/-! Runs of the Ledger (R177). -/

/-- 2 MiB pages of a berth's window. -/
def pagesOf (base limit : Nat) : Nat := (limit + 1 - base) / 2097152

def Dev.berthPages (d : Dev) (n : Nat) : Nat := pagesOf (d.get (Obj.berthBase n)) (d.get (Obj.berthLimit n))

/-- An enabled private berth. -/
def Dev.privateBerth (d : Dev) (n : Nat) : Bool := d.get (Obj.berthEnable n) == 1 && d.get (Obj.berthKind n) == 0

/-- Two runs of a first entry and a length have an entry in common. -/
def runsMeet (a b : Nat × Nat) : Bool := decide (a.1 < b.1 + b.2) && decide (b.1 < a.1 + a.2)

/-- The Ledger runs of the enabled private berths other than one, and of all spans. -/
def Dev.otherRuns (d : Dev) (n : Nat) : List (Nat × Nat) :=
  (((List.range 1024).filter fun m => m != n && d.privateBerth m).map fun m => (d.get (Obj.ledgerFirst m), d.berthPages m)) ++
  (List.range 64).map fun b => (d.get (Obj.spanLedgerFirst b), d.get (Obj.spanPages b))

/-- R177: a berth with a window base and limit meets the conditions of an enabled berth. -/
def Dev.berthOk (d : Dev) (n base limit : Nat) : Bool :=
  decide ((limit + 1) % 0x10000000 = 0 ∧ base % 0x10000000 = 0 ∧ base + 0x10000000 ≤ limit + 1 ∧ limit + 1 ≤ base + 2 ^ 44) &&
  ((List.range 16).map (16 * (n / 16) + ·)).all (fun m => m == n || d.get (Obj.berthEnable m) == 0 ||
    decide (limit < d.get (Obj.berthBase m) ∨ d.get (Obj.berthLimit m) < base)) &&
  (d.get (Obj.berthKind n) != 0 ||
    (decide (d.get (Obj.ledgerFirst n) + pagesOf base limit ≤ d.get Obj.ledgerEntries) &&
     (d.otherRuns n).all fun r => r.2 == 0 || !runsMeet r (d.get (Obj.ledgerFirst n), pagesOf base limit)))

/-- A VALID entry of a run lies in its pages from `lo` on. -/
def Dev.validBeyond (d : Dev) (first pages lo : Nat) : Bool :=
  d.pool.ledger.any fun e => entryValid e.2 && decide (first + lo ≤ e.1 ∧ e.1 < first + pages)

/-! Slots (R176). -/

/-- Any berth of the slot is enabled. -/
def Dev.slotInUse (d : Dev) (h : Nat) : Bool := (List.range 16).any fun j => d.get (Obj.berthEnable (16 * h + j)) == 1

/-- Another slot is bound to the same quay or ID. -/
def Dev.sourceTaken (d : Dev) (h kind source : Nat) : Bool :=
  kind != 0 && (List.range 64).any fun g => g != h && d.get (Obj.slotKind g) == kind && d.get (Obj.slotSource g) == source

/-- SLOT_BINDING_WRITE: SLOT_KIND or SLOT_SOURCE. -/
def actSlot (h : Nat) (source : Bool) : Act :=
  { check := fun _ v d =>
      let kind := if source then d.get (Obj.slotKind h) else v
      let src := if source then v else d.get (Obj.slotSource h)
      if d.sourceTaken h kind src ∨ (kind = 1 ∧ 127 < src) then Status.badValue
      else if d.slotInUse h then Status.busy else Status.success
    effect := fun _ v _ d => d.put (if source then Obj.slotSource h else Obj.slotKind h) v }

def execSlotBindingWrite (c : Call) (h : Fin 64) (source : Bool) (v : Nat) (s : State) : Host.Outcome State Fault Refusal :=
  writeRow (actSlot h source) c (if source then Obj.slotSource h else Obj.slotKind h) v s

/-! Fences (R191, R192). -/

/-- Slices that are not fenced: a fenced one writes nothing back, and its dirty lines are left to its mirror (R397). -/
def Dev.ableSlices (d : Dev) : List Nat := (List.range 16).filter fun s => !d.sliceFenced s

/-- The lines of a page that slices hold in M, with their slices. -/
def Dev.dirtyOf (d : Dev) (index : Nat) : List (Nat × SLine) :=
  d.ableSlices.flatMap fun s =>
    ((d.slice s).lines.filter fun l => l.st == LineState.m && d.indexOf l.key == index).map fun l => (s, l)

/-- Write back one line in M, in place; a write-back that fails at once leaves no copy. -/
def Dev.writeBackLine (p : Nat × SLine) (d : Dev) : Dev :=
  let e := d.memWrite p.1 p.2.key 0 p.2.data allBytes p.2.poison (.clean p.2.writer p.2.data)
  if d.canWrite p.1 p.2.key then e else e.dropLine p.1 p.2.key

/-- Start the write-backs of a fenced page's lines in M that are not under way; a line that a transaction is writing to memory needs
none. -/
def Dev.backPage (index : Nat) (d : Dev) : Dev :=
  let l := (d.dirtyOf index).filter fun p => !d.cleaning p.1 p.2.key && !d.writing p.1 p.2.key
  (l.foldl (fun d p => d.writeBackLine p) d).setPool fun x => { x with fences := x.fences.map fun f =>
    if f.index = index then { f with lines := f.lines ++ l.map fun p => (p.1, p.2.key) } else f }

/-- R191: fence a page under its present mapping; `drop` says that every line of it goes (R192). A page being fenced already is
also written back, or emptied, when that is asked now. -/
def Dev.fencePage (index : Nat) (writeBack drop : Bool) (d : Dev) : Dev :=
  match d.pool.fences.find? (·.index == index) with
  | none =>
    let e := d.setPool fun x => { x with
      fences := x.fences ++ [{ index := index, old := d.ledgerAt index, writeBack := writeBack, drop := drop }] }
    if writeBack then e.backPage index else e
  | some f =>
    let more (x : PageFence) : PageFence :=
      if x.index = index then { x with writeBack := x.writeBack || writeBack, drop := x.drop || drop } else x
    let e := d.setPool fun x => { x with fences := x.fences.map more }
    if writeBack && !f.writeBack then e.backPage index else e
──────────
* [WHAT NEEDS TO BE DONE]
When you reach the line with "(List.range 64).map fun" in the records above, start writing out lines exactly, and stop once the line with "let src := if" has been written; include nothing else.

* [WORKED SOLUTION]
  (List.range 64).map fun b => (d.get (Obj.spanLedgerFirst b), d.get (Obj.spanPages b))

/-- R177: a berth with a window base and limit meets the conditions of an enabled berth. -/
def Dev.berthOk (d : Dev) (n base limit : Nat) : Bool :=
  decide ((limit + 1) % 0x10000000 = 0 ∧ base % 0x10000000 = 0 ∧ base + 0x10000000 ≤ limit + 1 ∧ limit + 1 ≤ base + 2 ^ 44) &&
  ((List.range 16).map (16 * (n / 16) + ·)).all (fun m => m == n || d.get (Obj.berthEnable m) == 0 ||
    decide (limit < d.get (Obj.berthBase m) ∨ d.get (Obj.berthLimit m) < base)) &&
  (d.get (Obj.berthKind n) != 0 ||
    (decide (d.get (Obj.ledgerFirst n) + pagesOf base limit ≤ d.get Obj.ledgerEntries) &&
     (d.otherRuns n).all fun r => r.2 == 0 || !runsMeet r (d.get (Obj.ledgerFirst n), pagesOf base limit)))

/-- A VALID entry of a run lies in its pages from `lo` on. -/
def Dev.validBeyond (d : Dev) (first pages lo : Nat) : Bool :=
  d.pool.ledger.any fun e => entryValid e.2 && decide (first + lo ≤ e.1 ∧ e.1 < first + pages)

/-! Slots (R176). -/

/-- Any berth of the slot is enabled. -/
def Dev.slotInUse (d : Dev) (h : Nat) : Bool := (List.range 16).any fun j => d.get (Obj.berthEnable (16 * h + j)) == 1

/-- Another slot is bound to the same quay or ID. -/
def Dev.sourceTaken (d : Dev) (h kind source : Nat) : Bool :=
  kind != 0 && (List.range 64).any fun g => g != h && d.get (Obj.slotKind g) == kind && d.get (Obj.slotSource g) == source

/-- SLOT_BINDING_WRITE: SLOT_KIND or SLOT_SOURCE. -/
def actSlot (h : Nat) (source : Bool) : Act :=
  { check := fun _ v d =>
      let kind := if source then d.get (Obj.slotKind h) else v
      let src := if source then v else d.get (Obj.slotSource h)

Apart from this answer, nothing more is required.